Automatic expansion of abbreviations in chinese news text

  • Authors:
  • Guohong Fu;Kang-Kwong Luke;GuoDong Zhou;Ruifeng Xu

  • Affiliations:
  • Department of Linguistics, The University of Hong Kong, Hong Kong;Department of Linguistics, The University of Hong Kong, Hong Kong;School of Computer Science and Technology, Suzhou University, China;Department of Systems Engineering and Engineering Management, The Chinese University of Hong Kong, Hong Kong

  • Venue:
  • AIRS'06 Proceedings of the Third Asia conference on Information Retrieval Technology
  • Year:
  • 2006

Quantified Score

Hi-index 0.00

Visualization

Abstract

This paper presents an n-gram based approach to Chinese abbreviation expansion. In this study, we distinguish reduced abbreviations from non-reduced abbreviations that are created by elimination or generalization.

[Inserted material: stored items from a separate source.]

-- ==== Sys2Proof/Tests/Slice0.lean ====
section
/-! SUPPORT. The author's tests: an ill-formed command for each check of WellFormed, concrete states that meet the hypotheses of
each statement, and single commands with the results that the spec's rules, tables and worked examples give. -/
namespace Sys2Proof.Tests
set_option Elab.async false
open Sys2Proof.Machine Sys2Proof.Reg

/-- The state after reset with some fields at other values. -/
def st (l : List (Fld × Nat)) : State := State.reset.puts l
def tick (s : State) (t : Nat) : State := { s with T := t }
/-- The state that a meaning answers. -/
def res (o : Result) : State := match o with | .next t => t | _ => State.reset

/-! ### Ill-formed commands -/

theorem test_illformed_requester : (Instr.registerWrite 0x06 0 0).wellFormed = false ∧ (Instr.lowHalfRead 0x0C 0).wellFormed = false ∧
    (Instr.rcFieldRead 0 0).wellFormed = false ∧ (Instr.gptpCommit 0x5D true).wellFormed = false ∧ (Instr.park 0x7F).wellFormed = false ∧
    (Instr.registerWrite 0x80 0 0).wellFormed = true ∧ (Instr.park 0x01).wellFormed = true := by decide
theorem test_illformed_requests : (Instr.fabricAccess [⟨1, true, 0, 2, [], false⟩]).wellFormed = false ∧
    (Instr.fabricAccess [⟨1, false, 0, 0, [], false⟩]).wellFormed = false ∧ (Instr.fabricAccess [⟨6, false, 0, 4, [], false⟩]).wellFormed = false ∧
    (Instr.fabricAccess [⟨1, true, 0, 2, [0, 0], false⟩]).wellFormed = true := by decide
theorem test_illformed_codes : (Instr.sampleInstant 0 0 3).wellFormed = false ∧ (Instr.dramLineRead 1 0 3).wellFormed = false ∧
    (Instr.dramLineRead 6 0 0).wellFormed = false ∧ (Instr.scrubRead 0 3).wellFormed = false ∧ (Instr.bootS1Sc 3 0 false).wellFormed = false ∧
    (Instr.perstRelease 0 1).wellFormed = false ∧ (Instr.perstRelease 6 1).wellFormed = false ∧ (Instr.portLinkChange 0 true 6).wellFormed = false ∧
    (Instr.bar0Access 0 false 0 0 0).wellFormed = false ∧ (Instr.bar0Access 0 false 0 9 0).wellFormed = false ∧
    (Instr.bar0Access 0 false 0 8 0).wellFormed = true := by decide
theorem test_illformed_dram : (Instr.dramFullWrite 1 0 [0] 0).wellFormed = false ∧ (Instr.dramFullWrite 1 0 (List.replicate 64 0) 3).wellFormed = false ∧
    (Instr.dramPartialWrite 1 63 [(0, true), (0, true)] 0).wellFormed = false ∧ (Instr.dramPartialWrite 1 0 [] 3).wellFormed = false ∧
    (Instr.driftPause 0 1 false false (List.replicate 9 0)).wellFormed = false ∧ (Instr.dramFullWrite 1 0 (List.replicate 64 0) 2).wellFormed = true := by decide
theorem test_illformed_cells : (Instr.satWindowEnd 0 (List.replicate 17 0) [] 0 0 0).wellFormed = false ∧
    (Instr.satWindowEnd 0 [] (List.replicate 9 0) 0 0 0).wellFormed = false ∧ (Instr.satOwdComplete 0 (List.replicate 17 0) []).wellFormed = false ∧
    (Instr.satOwdComplete 0 [] (List.replicate 17 0)).wellFormed = false := by decide
theorem test_illformed_satellite_payloads (p : Fin 32) (t : BitVec 8) (crc : BitVec 32) (k : Bool) (l : List Byte) (h : l.length = 256) :
    (Instr.setData p l crc k).wellFormed = false ∧ (Instr.rdData p l crc k).wellFormed = false ∧ (Instr.wrAck p l crc k).wellFormed = false ∧
    (Instr.cmdAck p l crc k).wellFormed = false ∧ (Instr.nak p l crc k).wellFormed = false ∧ (Instr.satSync p l crc k).wellFormed = false ∧
    (Instr.satRd p l crc k).wellFormed = false ∧ (Instr.satWr p l crc k).wellFormed = false ∧ (Instr.satGetSet p l crc k).wellFormed = false ∧
    (Instr.owdRun p l crc k).wellFormed = false ∧ (Instr.sleep p l crc k).wellFormed = false ∧ (Instr.clearFault p l crc k).wellFormed = false ∧
    (Instr.satUnknownRequest p t l crc k).wellFormed = false := by simp [Instr.wellFormed, h]
theorem test_illformed_messages (r : BitVec 15) (s : BitVec 32) (n : BitVec 16) (l : List Byte) (h : l.length = 65536) :
    (Instr.secOpen r s n l).wellFormed = false ∧ (Instr.secProve r s n l).wellFormed = false ∧ (Instr.secClose r s n l).wellFormed = false ∧
    (Instr.getCert r s n l).wellFormed = false ∧ (Instr.psetDeliver r s n l).wellFormed = false ∧ (Instr.psetConfirm r s n l).wellFormed = false ∧
    (Instr.keyEnrol r s n l).wellFormed = false ∧ (Instr.passwordSet r s n l).wellFormed = false ∧ (Instr.sessCfg r s n l).wellFormed = false ∧
    (Instr.tamperCfg r s n l).wellFormed = false ∧ (Instr.tamperRearm r s n l).wellFormed = false ∧ (Instr.odoCfg r s n l).wellFormed = false ∧
    (Instr.debugOpen r s n l).wellFormed = false ∧ (Instr.lifecycleAdvance r s n l).wellFormed = false ∧ (Instr.grantSet r s n l).wellFormed = false ∧
    (Instr.checkpointNow r s n l).wellFormed = false ∧ (Instr.compatAck r s n l).wellFormed = false ∧
    (Instr.imageLoad r s n l none []).wellFormed = false := by simp [Instr.wellFormed, h]
theorem test_illformed_records (n : Fin 128) (l : List Byte) (h : l.length = 95) :
    (Instr.tableWrite n l).wellFormed = false ∧ (Instr.tableDelete n l).wellFormed = false ∧ (Instr.tableRead n l).wellFormed = false ∧
    (Instr.keyLoad n l).wellFormed = false ∧ (Instr.keyRestore n l).wellFormed = false := by simp [Instr.wellFormed, h]
theorem test_illformed_frames (r : BitVec 15) (p : Fin 6) (f : Bool) (l : List Byte) (h : l.length = 16385) :
    (Instr.txFrame r l).wellFormed = false ∧ (Instr.txTable r l).wellFormed = false ∧ (Instr.frameReceive p f l).wellFormed = false := by
  simp [Instr.wellFormed, h]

For a reduced abbreviation, a mapping table is compiled to map each short-word in it to a set of long-words, and a bigram based Viterbi algorithm is thus applied to decode an appropriate combination of long-words as its full-form. For a non-reduced abbreviation, a dictionary of non-reduced abbreviation/full-form pairs is used to generate its expansion candidates, and a disambiguation technique is further employed to select a proper expansion based on bigram word segmentation. The evaluation on an abbreviation-expanded corpus built from the PKU corpus showed that the proposed system achieved a recall of 82.9% and a precision of 85.5% on average for different types of abbreviations in Chinese news text.